Albert E. Dieterich, of Washington, D.C., for appellant.
T.A. Hostetler, of Washington, D.C., for the Commissioner of Patents.
Before GRAHAM, Presiding Judge, and BLAND, HATFIELD, GARRETT, and LENROOT, Associate Judges.
Wallace R. Gillam, the appellant, filed his application, serial No. 5868, on January 30, 1925, for a patent on an improvement in rim adapters. Eight claims in all were filed, of which claim No. 7 was allowed, and the balance rejected by both the Examiner and the Board of Appeals.
Claim 1, which is typical of all the claims, is as follows:
"1. In a means for the conversion of a pneumatic-tired wheel of standard make having a fixed rim formed of an annular band and side walls having rim seats at their edges formed to receive a pneumatic-tire with its demountable rim, into a cushion-tired wheel; the combination with the fixed rim, of an adapter comprising a channelled ring having a peripheral wall and side walls, one of said side walls having a flange to seat on one of the fixed rim side wall flanges, the other side wall of the adapter having a seat portion adapted to seat on the other rim seat of the fixed rim, means carried by said adapter and lapping over one of the side walls of said fixed rim and apertured to receive securing bolts, and securing bolts passed through said fixed rim side walls and said apertures to secure said adapter in place, and a cushion-tire rim carried by said adapter and secured to the same, the radius of the adapter and the cushion tire rim being such that said radius plus the thickness of the cushion tire which is carried by the rim will be substantially the same as the radius of the pneumatic tire and demountable rim it replaces, so that the adapter and its cushion rim may have substantially the same tread circumference as the replaced pneumatic tire and demountable rim."
The Board of Appeals, in affirming the decision of the Examiner, rejected said claims 1 to 6, inclusive, and 8, on certain references, to wit: Nice, 369,202, Aug. 30, 1887; Booth, 1,469,769, Oct. 9, 1923; Wagenhorst, 1,509,382, Sept. 23, 1924; Spence, French, 432,592, of 1911.
The references to Nice, Booth, and Wagenhorst were incidental, referring largely to devices having tires shrunken on metallic rims, and to demountable rims. In this respect these three cited references embody applications of the art well known for a long period.

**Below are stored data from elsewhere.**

-- ==== Sys2Proof/Machine/Security.lean ====
section
/-!
DEFINITION. Attestation, the operator roots, the GMAC keys, the noise source and the life cycle (R428 to R442), and ECHO.
-/

namespace Sys2Proof.Machine

/-! ### Attestation (R432, R440) -/

/-- The words of R49 in order, each as its address and its masked value, from the committed image (R440). -/
def configBytes (s : State) : List Byte :=
  sealAddrs.flatMap fun a => le 4 a ++ wordBytes (imageGet s.regs.committed a &&& maskOf a)

/-- The signed part of an attestation report (R440). -/
def reportSigned (s : State) (nonce : List Byte) : List Byte :=
  let root (i : Nat) : List Byte := le 1 (b2n (rootInstalled s i) + 2 * b2n (rootRevoked s i))
  le 2 1 ++ le 1 (lifecycle s) ++ le 1 (b2n (lmsExhausted s) + 2 * b2n (s.lgr.wearPend ≠ []))
    ++ otpBytes s 0 36 ++ padTo 32 (nonce.take 32) ++ stampBytes (now s) ++ [tqb s] ++ zeros 3 ++ le 8 s.lgr.epoch
    ++ (List.range 48).map Config.romDigestByte ++ sha384 (otpBytes s wearBase 8192)
    ++ le 4 (lifeHours s) ++ le 4 (lifeStress s) ++ wordBytes s.sealing.ref ++ wordBytes (hw s 0x1C)
    ++ sha384 (configBytes s) ++ wordBytes (hw s 0x40) ++ (List.range 8).flatMap root
    ++ le 4 (lmsUsed s) ++ le 4 (if s.sec.lmsEpoch.isSome ∧ ¬ s.sec.lmsGen then s.sec.lmsLeft else 0)
    ++ fingerprint s ++ zeros 4

/-- A report is made: it is counted, signed with both keys, or with ECDSA alone where LMS signing is exhausted, and
answers the session's command (R431, R440). -/
def attestReport (n : Nat) (nonce : List Byte) (s : State) : State :=
  let body := reportSigned s nonce
  let sig := Config.ecdsaSign (sha384 body)
  let made := Nat.min 65535 (fld (hw s 0xE0058) 16 16 + 1)
  let count (s : State) : State := raise 0xE0040 7 (setHw 0xE0058 (wd (16 + 2 ^ 16 * made)) s)
  if lmsExhausted s then answer n 0x0A00 stExhausted (body ++ sig ++ le 4 0) (count s)
  else answer n 0x0A00 stOK (body ++ sig ++ le 4 3284 ++ lmsSign s body) (count (lmsSpend s))

/-- An epoch with leaves left is set up, or none will ever be (R430, R431). -/
def lmsReady (s : State) : Bool := lmsExhausted s || (!s.sec.lmsGen && decide (0 < s.sec.lmsLeft))

/-- ATTEST: one token; the report at once, or when the epoch it starts is set up (R430, R432, R440). -/
def execAttest (ses : Nat) (nonce : List Byte) : State → Host.Outcome State Fault Refusal := run fun s =>
  hostCmd ses 0x0A00 true (decide (nonce.length = 32)) (if lmsExhausted s then 388 else 3672) (fun s =>
    if s.sec.tokens = 0 then answer ses 0x0A00 stBusy [] s
    else
      let s := { s with sec := { s.sec with tokens := s.sec.tokens - 1 } }
      if lmsReady s then attestReport ses nonce s
      else lmsStart (setSes ses { Machine.ses s ses with wait := some (.attest nonce) } s)) s

/-- The attestations that wait are made while an epoch has leaves. -/
def attestsWaiting (s : State) : State :=
  each s.slc.sessions (fun (n, x) s =>
    match x.wait with
    | some (.attest nonce) => if lmsReady s then attestReport n nonce s else s
    | _ => s) s

/-- LMS_EPOCH_READY: the subordinate tree of the new epoch is built and signed (R430); its seed waits for the noise
source (R428) and its counter bit for the hold of R85. ATTEST commands that waited are answered. -/
def execLmsEpochReady : State → Host.Outcome State Fault Refusal := run fun s =>
  if s.sec.lmsGen ∧ s.sec.rngOk ∧ (s.sec.lmsEpoch.isSome ∨ ¬ otpHeld s) then
    let s := if s.sec.lmsEpoch.isSome then s else lmsTake s
    attestsWaiting (raise 0xE0040 2
      { s with sec := { s.sec with lmsGen := false, lmsLeft := 32768 }, cnt := { s.cnt with draws := s.cnt.draws + 1 } })
  else s

/-- ATTEST_TOKEN_REFILL: 60 s have passed: the bucket regains a token, up to 16 (R432). -/
def execAttestTokenRefill : State → Host.Outcome State Fault Refusal := run fun s =>
  if s.cnt.ticks < s.sec.tokenAt then s
  else
    let due := nextDue s s.sec.tokenAt (60 * secTicks)
    rill 175 1 { s with sec := { s.sec with tokens := Nat.min 16 (s.sec.tokens + 1), tokenAt := due } }

/-! ### The noise source (R428) -/

/-- NOISE_TEST_FAIL: RNG_OK clears, and every draw waits. -/
def execNoiseTestFail : State → Host.Outcome State Fault Refusal := run fun s =>
  raise 0xE0040 6 { s with sec := { s.sec with rngOk := false, noiseAt := s.cnt.ticks + 100 * msTicks } }

/-- NOISE_TEST_PASS: the source passes its tests, at boot, where a failed one is retried every 100 ms, or again: RNG_OK is
set and draws proceed (R428, R448). -/
def execNoiseTestPass : State → Host.Outcome State Fault Refusal := run fun s =>
  if s.boot = .booting ∧ s.cnt.ticks < s.sec.noiseAt then s else { s with sec := { s.sec with rngOk := true } }

/-! ### Operator roots (R425, R438, R439) -/

/-- The prime of P-384. -/
abbrev p384 := 2 ^ 384 - 2 ^ 128 - 2 ^ 96 + 2 ^ 32 - 1

/-- The coefficient b of P-384. -/
abbrev p384b := 0xb3312fa7e23ee7e4988e056be3f82d19181d9c6efe8141120314088f5013875ac656398d8a2ed19d2a85c8edd3ec2aef

/-- A big-endian number. -/
def ofBe (l : List Byte) : Nat := ofLe l.reverse

/-- 0x04, X and Y name a point of the curve y² = x³ − 3x + b (R438). -/
def onCurve (key : List Byte) : Bool :=
  let x := ofBe (slice 1 48 key)
  let y := ofBe (slice 49 48 key)
  decide (key.length = 97) && decide (key.headD 0 = 4) && decide (x < p384) && decide (y < p384) &&
    decide (y * y % p384 = (x * x * x + (p384 - 3) * x + p384b) % p384)

/-- An HSS key of the types of R437. -/
def hssKeyOk (key : List Byte) : Bool :=
  let levels := ofBe (slice 0 4 key)
  let lms := ofBe (slice 4 4 key)
  let ots := ofBe (slice 8 4 key)
  decide (key.length = 60) && decide (1 ≤ levels ∧ levels ≤ 8) && decide (5 ≤ lms ∧ lms ≤ 9) && decide (1 ≤ ots ∧ ots ≤ 4)

/-- A WRITE_LOCKED reply is counted, with the address of the object, and sets LOCK_VIOLATION (R38). -/
def lockViolation (a : Nat) (s : State) : State := raise 0x10 5 (setHw 0x34 (wd a) (addCnt 0x30 1 s))

/-- ROOT_INSTALL (R85, R388, R438). -/
def execRootInstall (ses slot : Nat) (ecdsa lms : List Byte) : State → Host.Outcome State Fault Refusal := run fun s =>
  let lenOk := decide (slot < 8 ∧ ecdsa.length = 97 ∧ lms.length = 60)
  let boot := decide ((Machine.ses s ses).kind = .bootstrap)
  let key := ecdsa.drop 1 ++ lms
  let reply (st : Nat) (s : State) : State := answer ses 0x0A01 st [] s
  hostCmd ses 0x0A01 true lenOk 0 (fun s =>
    if !boot ∧ s.slc.lease ≠ some ses then reply stNotOwner s
    else if (boot ∧ lifecycle s ≠ 1) ∨ lifecycle s = 0 ∨ lifecycle s = 3 then reply stState s
    else if otpHeld s then reply stBusy s
    else if !onCurve ecdsa || !hssKeyOk lms then reply stAuth s
    else if rootInstalled s slot then
      if otpBytes s (rootAt slot) 156 = key then reply stOK s
      else reply 3 (lockViolation (0xE0200 + 0x100 * slot) s)
    else reply stOK (raise 0xE0040 0 (otpRequest (rootAt slot) (key ++ zeros 4) s))) s

/-- Whether an installed slot other than `slot` is unrevoked. -/
def otherRoot (s : State) (slot : Nat) : Bool :=
  (List.range 8).any fun i => decide (i ≠ slot) && rootInstalled s i && !rootRevoked s i

/-- ROOT_REVOKE: sessions that the slot opened close: the sender's own after its reply (R388, R439). -/
def execRootRevoke (ses slot : Nat) : State → Host.Outcome State Fault Refusal := run fun s =>
  let reply (st : Nat) (s : State) : State := answer ses 0x0A02 st [] s
  hostCmd ses 0x0A02 false (decide (slot < 8)) 0 (needLease ses 0x0A02 fun s =>
    if !rootInstalled s slot then reply stState s
    else if rootRevoked s slot then reply stOK s
    else if lifecycle s = 2 ∧ ¬ otherRoot s slot then reply stState s
    else
      let mine := ((s.slc.sessions.filter fun (_, x) => decide (x.kind = .active ∧ x.rootSlot = slot)).map (·.1))
      let s := if ses ∈ mine then closeAfter ses s else s
      let s := reply stOK (raise 0xE0040 1 (otpRequest (0x48 + slot) [0xFF] s))
      each (mine.filter (· ≠ ses)) (fun n s => closeSession n false s) s) s

/-! ### GMAC keys (R365) -/

/-- An enabled stream's destination asks for a tag with a key slot. -/
def slotUsed (s : State) (slot : Nat) : Bool :=
  (enabledStreams s.regs.active).any fun n =>
    let d := destCtrl (destOf s n)
    bit d 3 && decide (fld d 4 4 = slot)

/-- GMAC_KEY_SET (R365, R388). -/
def execGmacKeySet (ses slot : Nat) (clear : Bool) (key : List Byte) : State → Host.Outcome State Fault Refusal := run fun s =>
  let lenOk := decide (slot < 16 ∧ key.length = 32)
  hostCmd ses 0x0A03 false lenOk 0 (needLease ses 0x0A03 fun s =>
    if clear && slotUsed s slot then answer ses 0x0A03 stState [] s
    else
      let keys := if clear then smDel slot s.sec.gmac else smIns slot key s.sec.gmac
      answer ses 0x0A03 stOK [] (raise 0xE0040 8 { s with sec := { s.sec with gmac := keys } })) s

/-! ### The life cycle (R441, R442) -/

/-- CONFIRM of a target (R388). -/
def confirmOf (target : Nat) : Word := if target = 1 then 0x4649454C else 0x4445434F

/-- The head command is the last of its packet. -/
def lastOfPacket (s : State) (n : Nat) : Bool :=
  match headPkt (ses s n).packets with
  | some p => decide (p.cmds.length ≤ 1)
  | none => true

/-- LIFECYCLE_ADVANCE: after its checks every later packet is dropped and a seal of every enabled region is made; the
reply, the programming and the reset follow it (R442). -/
def execLifecycleAdvance (ses target : Nat) (confirm : Word) : State → Host.Outcome State Fault Refusal := run fun s =>
  let reply (st : Nat) (s : State) : State := answer ses 0x0A04 st [] s
  hostCmd ses 0x0A04 false true 0 (needLease ses 0x0A04 fun s =>
    if target = 0 ∨ 2 < target ∨ lifecycle s ≠ target ∨ confirm ≠ confirmOf target then reply stState s
    else if !lastOfPacket s ses then reply stState s
    else if target = 1 ∧ ¬ otherRoot s 8 then reply stState s
    else if otpHeld s then reply stBusy s
    else
      let x := Machine.ses s ses
      sealDue .life (setSes ses { x with wait := some (.lifecycle target) } { s with slc := { s.slc with dropping := true } })) s

/-! ### Diagnostics -/

/-- ECHO: at most 8,192 bytes, which come back (R388). -/
def execEcho (ses : Nat) (data : List Byte) : State → Host.Outcome State Fault Refusal := run fun s =>
  hostCmd ses 0x0F00 true (decide (data.length ≤ 8192)) data.length (fun s => answer ses 0x0F00 stOK data s) s

end Sys2Proof.Machine
end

The principal reference relied upon is the patent to Spence. This is a French patent, No. 432,592, class X-1, and was granted October 7, 1911, and published December 9, 1911. In the case of foreign patents, it has been held that they cannot be measured as anticipatory by what might be made out of them, but only what is clearly and definitely expressed in them. Hanifen v. Armitage (C.C.) 117 F. 845; Cimiotti Unhairing Co. v. American Fur Refining Co. (C.C.) 120 F. 672; In re Ek, 57 App. D.C. 203, 19 F.2d 677; De Lore v. St. Louis Lithopone Co. (C.C.A.) 26 F.2d 864.

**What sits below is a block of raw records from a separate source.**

/-- The groups of a commit that become active at the strobe itself. -/
def strobeMask (q : QCommit) (moves : Bool) : BitVec 16 :=
  if q.adopt then 0 else q.mask &&& 0x03E1 &&& ~~~(if moves then 0x0080 else 0)

/-- The copies of the groups that become active later: fibre groups, and group 7 while its fill runs. -/
def strobePend (q : QCommit) (moves : Bool) (s : State) : SMap (SMap Word) :=
  let gs := ([1, 2, 3, 4] ++ if moves then [7] else []).filter fun g => q.mask.getLsbD g
  gs.foldl (fun m g => smIns g (q.image.filter fun (a, _) => decide (groupOf a = g)) m) s.regs.pend

/-- One indivisible step: the captured image goes to the active, pending and committed copies, and the reference follows.
A COMMIT that confirms leaves the reference as it stands; one that adopts sets committed image and shadows (R42, R45). -/
def strobeRegs (q : QCommit) (s : State) : State :=
  let moves := qMoves q s
  let r := s.regs
  let regs : Regs := if q.adopt then { r with committed := q.image, shadow := q.image }
    else { r with
      active := maskMerge (strobeMask q moves) q.image r.active,
      pend := strobePend q moves s,
      committed := maskMerge q.mask q.image r.committed,
      overrides := r.overrides.filter fun o => !masksWord q.mask o.addr }
  { s with
    regs := regs,
    sealing := { s.sealing with
      ref := if q.mask = 0 ∧ !q.adopt then s.sealing.ref else q.sealW,
      scan := s.sealing.scan.map fun x => { x with restarted := true } } }

/-- The words whose value in force differs between two states; a word may be listed twice. -/
def changedWords (s t : State) : List Nat :=
  ((s.regs.active.map (·.1)) ++ (t.regs.active.map (·.1)) ++ (s.regs.overrides ++ t.regs.overrides).map (·.addr)).filter
    fun a => cfg s a ≠ cfg t a

/-- Whether some changed word lies in a range. -/
def touched (l : List Nat) (lo n : Nat) : Bool := l.any fun a => decide (lo ≤ a ∧ a < lo + n)

/-- The overrides that lost lanes still ask for where a commit of their group has removed one: they apply again at once
(R55, R139). -/
def fallbackAgain (had : List Override) (s : State) : State :=
  each (List.range 4) (fun p s =>
    if had.any fun o => decide (o.addr = 0x20010 + 4 * p) then
      match fallbackOf (cfg s) p ((lanesOf (cfg s) p).map (laneFailed s (cfg s))) with
      | some o => noteOverride o (overridesApply p (setLch p { lch s p with fallback := [o] } s))
      | none => s
    else s) s

/-- The overrides that wait for a boundary belong to group 0: a commit that names it takes them away (R55). -/
def fallbackDrop (q : QCommit) (s : State) : List Override × State :=
  if q.mask.getLsbD 0 then
    ((List.range 4).flatMap fun p => (lch s p).fallback,
     each (List.range 4) (fun p s => setLch p { lch s p with fallback := [] } s) s)
  else ([], s)

/-! ### What the chapters make of a strobe -/

/-- What ends under the configuration that goes: tap samples already emitted where a watch changes, measurement contexts
that change, miniSEED records of streams that change, and the words that shots on their way keep (R232, R158, R368, R46). -/
def strobeBefore (l : List Nat) (s : State) : State :=
  let s := if touched l 0x1000000 0x100000 then watchesDrain s else s
  let s := each (List.range 4) (fun k s => if touched l (ctxA k 0) 0x10 then ctxRestart k s else s) s
  let s := if touched l 0x10000 4 || touched l 0x20000 0x40 then each (List.range 4) stashShots s else s
  each (s.spt.streams.map (·.1)) (fun n s =>
    if touched l (streamAt n) 12 then
      let s := each ((stream s n).mseed.map (·.1)) (mseedClose false n) s
      setStream n { stream s n with mseed := [] } s
    else s) s

/-- Clocks and converters (R94, R98, R119). -/
def strobeClocks (q : QCommit) (old : Nat → Word) (s : State) : State :=
  let new := cfg s
  let s := if bit (old 0x10000) 8 ≠ bit (new 0x10000) 8 then timeRelock s else s
  let s := if decide (old 0x10000 ≠ new 0x10000) then
      sampleStopRate { s with clk := { s.clk with splRelock := s.clk.splRelock ++ [q.id] } }
    else if decide (old 0x20000 ≠ new 0x20000) then modeCalibrate (indicesRestart s)
    else s
  if decide (fld (old 0x10004) 0 1 ≠ fld (new 0x10004) 0 1) then warmUpdate s else s

/-- The time base (R107, R112). -/
def strobeTime (old : Nat → Word) (s : State) : State :=
  let new := cfg s
  let s := if tbSource old ≠ tbSource new then sourceChanged s else s
  if decide (old 0x10118 ≠ new 0x10118) || (decide (tbSource old = 1) && decide (tbSource new ≠ 1)) then utcFromCfg s else s

/-- A unit that starts or stops to capture (R235). One that goes on keeps its allocation, also over a change of REGION
(R232, R254). -/
def captureChange (old : Nat → Word) (u : UnitId) (s : State) : State :=
  let new := cfg s
  let x := wst s u
  if !captures new u then
    let s := returnAlloc u s
    rearm u (if captures old u && decide (x.hold = .conds 0) then setWst u { wst s u with hold := .none } s else s)
  else if inService s u && decide ((wst s u).alloc = .none) && (wst s u).post.isNone then askAlloc u s
  else s

/-- The watches that some changed word belongs to. -/
def touchedWatches (l : List Nat) : List Nat :=
  ((l.filter fun a => decide (0x1000000 ≤ a)).map fun a => (a - 0x1000000) / 0x40).eraseDups

/-- Lane trigger units and watches that change (R223, R232, R235). -/
def strobeWeir (l : List Nat) (old : Nat → Word) (s : State) : State :=
  let s := each ((List.range 8).filter fun u => touched l (unitAt u) 0x40) (fun u s =>
    captureChange old (.unit u) (if (unitSt s u).armed then restartUnit u s else s)) s
  each (touchedWatches l) (fun w s =>
    if watchOn (cfg s) w then captureChange old (.watch w) (restartWatch (!watchOn old w) w s)
    else if watchOn old w then removeWatch w s
    else s) s

/-- Replay windows after a commit: those that move, change size or belong to an area that does are emptied (R362). -/
def strobeReplay (old : Nat → Word) (s : State) : State :=
  let new := cfg s
  let area := decide (replayBase old ≠ replayBase new ∨ replaySize old ≠ replaySize new)
  let place := (windowSizes new s.regs.active).foldl
    (fun (acc : SMap (Nat × Nat) × Nat) e => (smIns e.1 (acc.2, e.2) acc.1, acc.2 + e.2)) ([], replayBase new)
  let was := s.spt.windows
  let gone := (s.spt.streams.map (·.1)).filter fun n =>
    decide ((stream s n).window ≠ []) && (area || decide (smFind n was ≠ smFind n place.1))
  let s := each gone (fun n s =>
    let x := stream s n
    loss 10 x.window.length (setStream n { x with window := [], winNext := 0 } s)) s
  { s with spt := { s.spt with windows := place.1 } }

/-- A stream that is enabled, changed or disabled (R349, R351, R354, R359, R360). -/
def strobeStream (old : Nat → Word) (n : Nat) (s : State) : State :=
  let x := stream s n
  let typ := fld (old (streamAt n)) 1 3
  let s := if typ = 3 then
      match x.reads with
      | [] => s
      | r :: _ => mapSeg r.seg (fun g => { g with held := g.held - 1 }) s
    else s
  let oldHome := if fld (old (streamAt n)) 4 2 = 1 then 1 else 0
  let x := if oldHome = homePort s n then x else { x with moved := false, queue := x.other ++ x.queue, other := [] }
  let x := { x with reads := [], images := [], nextLane := [], periodAt := 0 }
  setStream n (if streamOn s n then { x with firstRec := true, startPos := s.cnt.smp } else x) s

The invention of the appellant, in substance, consists of a metallic adapter which he interposes between a rim bearing a cushion or other tire, and the ordinary rim mounted upon the felly of an automobile wheel. The object of the device is to produce a means by which an automobile wheel of ordinary type and with an ordinary rim on the felly may be used to accommodate a rim and tire of a different size and type than that intended to be used on the wheel by its maker. As is generally known, balloon tires are much larger in diameter than cushion or high-pressure pneumatic tires. Therefore the wheel, felly, and rim of cars intended to be used with balloon tires are smaller in diameter than wheels, fellies, and rims which are used with cushion or high-pressure tires. Appellant has perfected an annular adapter which will fit any style of rim on any automobile wheel, and by means of which the same wheel, felly, and rim can be used, without change, on a tire of different size, character, and diameter. His method of accomplishing this is well stated in count 1 heretofore quoted.

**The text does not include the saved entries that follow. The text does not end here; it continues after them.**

/-- Commands of a packet answered with DUPLICATE (R395). -/
def countOld (k : Nat) (s : State) : State := addCnt64 0xD2410 k (addCnt64 0xD2400 k s)

/-! ### Ordinary packets (R381) -/

/-- A packet that passes R380 restarts the keepalive timer (R382). -/
def keepAliveMark (n p : Nat) (s : State) : State :=
  setSes n { ses s n with kaStart := s.cnt.ticks, lastPort := p, seenAuth := true } s

/-- The next packet of a session is accepted (R381). -/
def acceptPkt (n p : Nat) (src : Peer) (seq : Nat) (cmds : List QCmd) (s : State) : State :=
  let x := ses s n
  let packets := if x.closing then x.packets
    else x.packets ++ [{ seq := seq, port := p, src := src, cmds := cmds, done := [] }]
  skipDead n (setSes n { x with h := seq, packets := packets } s)

/-- A packet whose reply still waits comes again: the reply will go there too. -/
def noteDup (n p : Nat) (src : Peer) (seq : Nat) (s : State) : State :=
  let x := ses s n
  let up (k : Pkt) : Pkt := if k.seq = seq then { k with dups := k.dups ++ [(p, src)] } else k
  setSes n { x with packets := x.packets.map up } s

/-- A packet of a session by its SEQ (R381). -/
def bySeq (n p : Nat) (src : Peer) (seq : Nat) (cmds : List QCmd) (s : State) : State :=
  let x := ses s n
  if seq = x.h + 1 ∧ x.packets.length < 4 then acceptPkt n p src seq cmds s
  else if x.h < seq then windowDrop s
  else if seq = 0 ∨ seq + 3 < x.h then
    countOld cmds.length (sendReply p src (replyBytes x n seq false 12 []) s)
  else match x.cache.find? (·.1 = seq) with
    | some (_, bytes) => countDup (leAt bytes 8 2) (sendReply p src bytes s)
    | none => noteDup n p src seq s

/-- The plain body of a packet whose session has accepted its tag: its commands, then its SEQ. -/
def ordinary (n p : Nat) (src : Peer) (b body : List Byte) (s : State) : State :=
  let s := keepAliveMark n p s
  match parseCmds (leAt b 8 2) body with
  | none => malformed s
  | some cmds => bySeq n p src (leAt b 4 4) cmds s

/-! ### The fast path (R389 to R391) -/

/-- The one command of a fast packet, where it is of the three and the body holds nothing else (R389). -/
def fastCmd (b body : List Byte) : Option QCmd :=
  match parseCmds (leAt b 8 2) body with
  | some [c] => if c.opcode = 0x500 ∨ c.opcode = 0x501 ∨ c.opcode = 0x202 then some c else none
  | _ => none

/-- What a fast command does, with its reply status: a length or stream number that R387 refuses executes nothing. -/
def fastDo (c : QCmd) (s : State) : Nat × State :=
  match c.opcode with
  | 0x500 => if c.params = [] then (0, haltStreams s) else (stBadLength, s)
  | 0x501 =>
    if c.params.length = 4 ∧ leAt c.params 0 2 < 4096 then (0, haltOne (leAt c.params 0 2) s) else (stBadLength, s)
  | _ => if c.params = [] then (0, disarmAll s) else (stBadLength, s)

/-- A fast packet that has passed its tag check, by its SEQ (R390, R391). -/
def fastBySeq (n p : Nat) (src : Peer) (seq : Nat) (c : QCmd) (s : State) : State :=
  let x := ses s n
  if x.f < seq then
    let (st, s) := fastDo c s
    let e : Entry := { opcode := c.opcode, tag := c.tag, status := st, data := if st = 0 then stampTqb s else [] }
    let bytes := replyBytes x n seq true 0 [e]
    let s := setSes n { ses s n with f := seq, fastCache := bytes } s
    let s := if st = 0 then raiseFrom n 0xC0040 5 (addCnt 0xC006C 1 s) else s
    countCmd st (sendReply p src bytes s)
  else if seq = x.f ∧ x.fastCache ≠ [] then countDup 1 (sendReply p src x.fastCache s)
  else windowDrop s

/-- A packet with FAST set (R389). -/
def fastPacket (p : Nat) (src : Peer) (b : List Byte) (s : State) : State :=
  let n := leAt b 2 2
  let x := ses s n
  if nbit (leAt b 1 1) flAuth && decide (x.kind = .active) && decide (leAt b 8 2 = 1) then
    match openBody x n true b with
    | none => authFail n s
    | some body =>
      let s := keepAliveMark n p s
      match fastCmd b body with
      | none => malformed s
      | some c => fastBySeq n p src (leAt b 4 4) c s
  else malformed s

/-! ### Session 0 (R379, R384) -/

/-- The port's link-local transport, or raw Ethernet, that a bootstrap session needs (R384). -/
def bootTransport (src : Peer) : Bool := src.rawEth || (src.linkLocal && src.toMine)

/-- The session that a repeated SESSION_OPEN opened, while it has had no packet of its own (R379). -/
def sameOpen (s : State) (params : List Byte) : Option (Nat × Session) :=
  s.slc.sessions.find? fun (_, x) =>
    decide (x.kind = .active) && !x.seenAuth && decide (x.hostNonce = openNonce params) && decide (x.openReply ≠ [])

/-- An opening is answered: AUTH also raises AUTH_FAIL (R395, R396). -/
def openAnswer (o : Opening) (status : Nat) (data : List Byte) (s : State) : State :=
  let s := countCmd status (sendReply o.port o.src (zeroReply o 1 status data) s)
  raiseIf (decide (status = stAuth)) 0xC0040 3 s

/-- SESSION_OPEN arrives in a packet of session 0: a repeat gets the reply it had; otherwise it is processed, unless two
openings already are (R379). -/
def openArrives (o : Opening) (s : State) : State :=
  let mine : Option (Nat × Session) := if o.boot then none else sameOpen s o.params
  match mine with
  | some (_, x) => countDup 1 (sendReply o.port o.src (zeroReply o 1 stOK x.openReply) s)
  | none =>
    let known := s.slc.openings.any fun q => decide ((q.boot, openNonce q.params) = (o.boot, openNonce o.params))
    if 2 ≤ openingCount s ∧ ¬ known then openAnswer o stBusy [] s
    else { s with slc := { s.slc with openings := s.slc.openings ++ [o] } }

/-- A packet with SESSION 0 (R379). -/
def zeroPacket (p : Nat) (src : Peer) (b : List Byte) (s : State) : State :=
  let flags := leAt b 1 1
  match parseCmds (leAt b 8 2) (plainBody b) with
  | some [c] =>
    let o : Opening := { port := p, src := src, seq := leAt b 4 4, tag := c.tag, boot := nbit flags flBoot, params := c.params }
    if nbit flags flAuth then malformed s
    else if c.opcode = 5 then { s with slc := { s.slc with idReqs := s.slc.idReqs ++ [o] } }
    else if c.opcode = 1 then openArrives o s
    else malformed s
  | _ => malformed s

The Patent Office is of opinion that the Spence patent is anticipatory of the application of appellant. We have examined it with great care, being loath to reverse the decision of the experts in the Patent Office unless there is clear justification for so doing. However, we are of opinion that there is a clear distinction between the idea embodied in the Spence patent and the application here in issue, and that this distinction is essential. In the Spence patent, the device consists of an ordinary metallic rim to hold a tire, to which is bolted a fastening piece turned in such a way as to form a fold on the inner side and a flange on the outer face of the wheel, which flange has bolt holes through which bolts are inserted to fasten the rim and fastening piece to the felly. In this respect, the device simulates the device of Gillam. However, in one essential detail, Spence differs from Gillam. Spence provides that the rim and fastening piece shall be attached to the felly in connection with a special fastening piece of metal having a flange on the inside and being applied against the outer peripheral circle of the rim of the wheel, and which said fastening piece must be bolted to the felly in lieu of the ordinary rim, and which can only be applied after such ordinary rim has been removed. In other words, Spence does not describe a device which can be placed on the ordinary felly and rim of any automobile wheel, but his device makes it necessary to remanufacture the ordinary felly and wheel by the removal of the rim which customarily is supplied with them. It is only after this is done that the Spence device can be utilized.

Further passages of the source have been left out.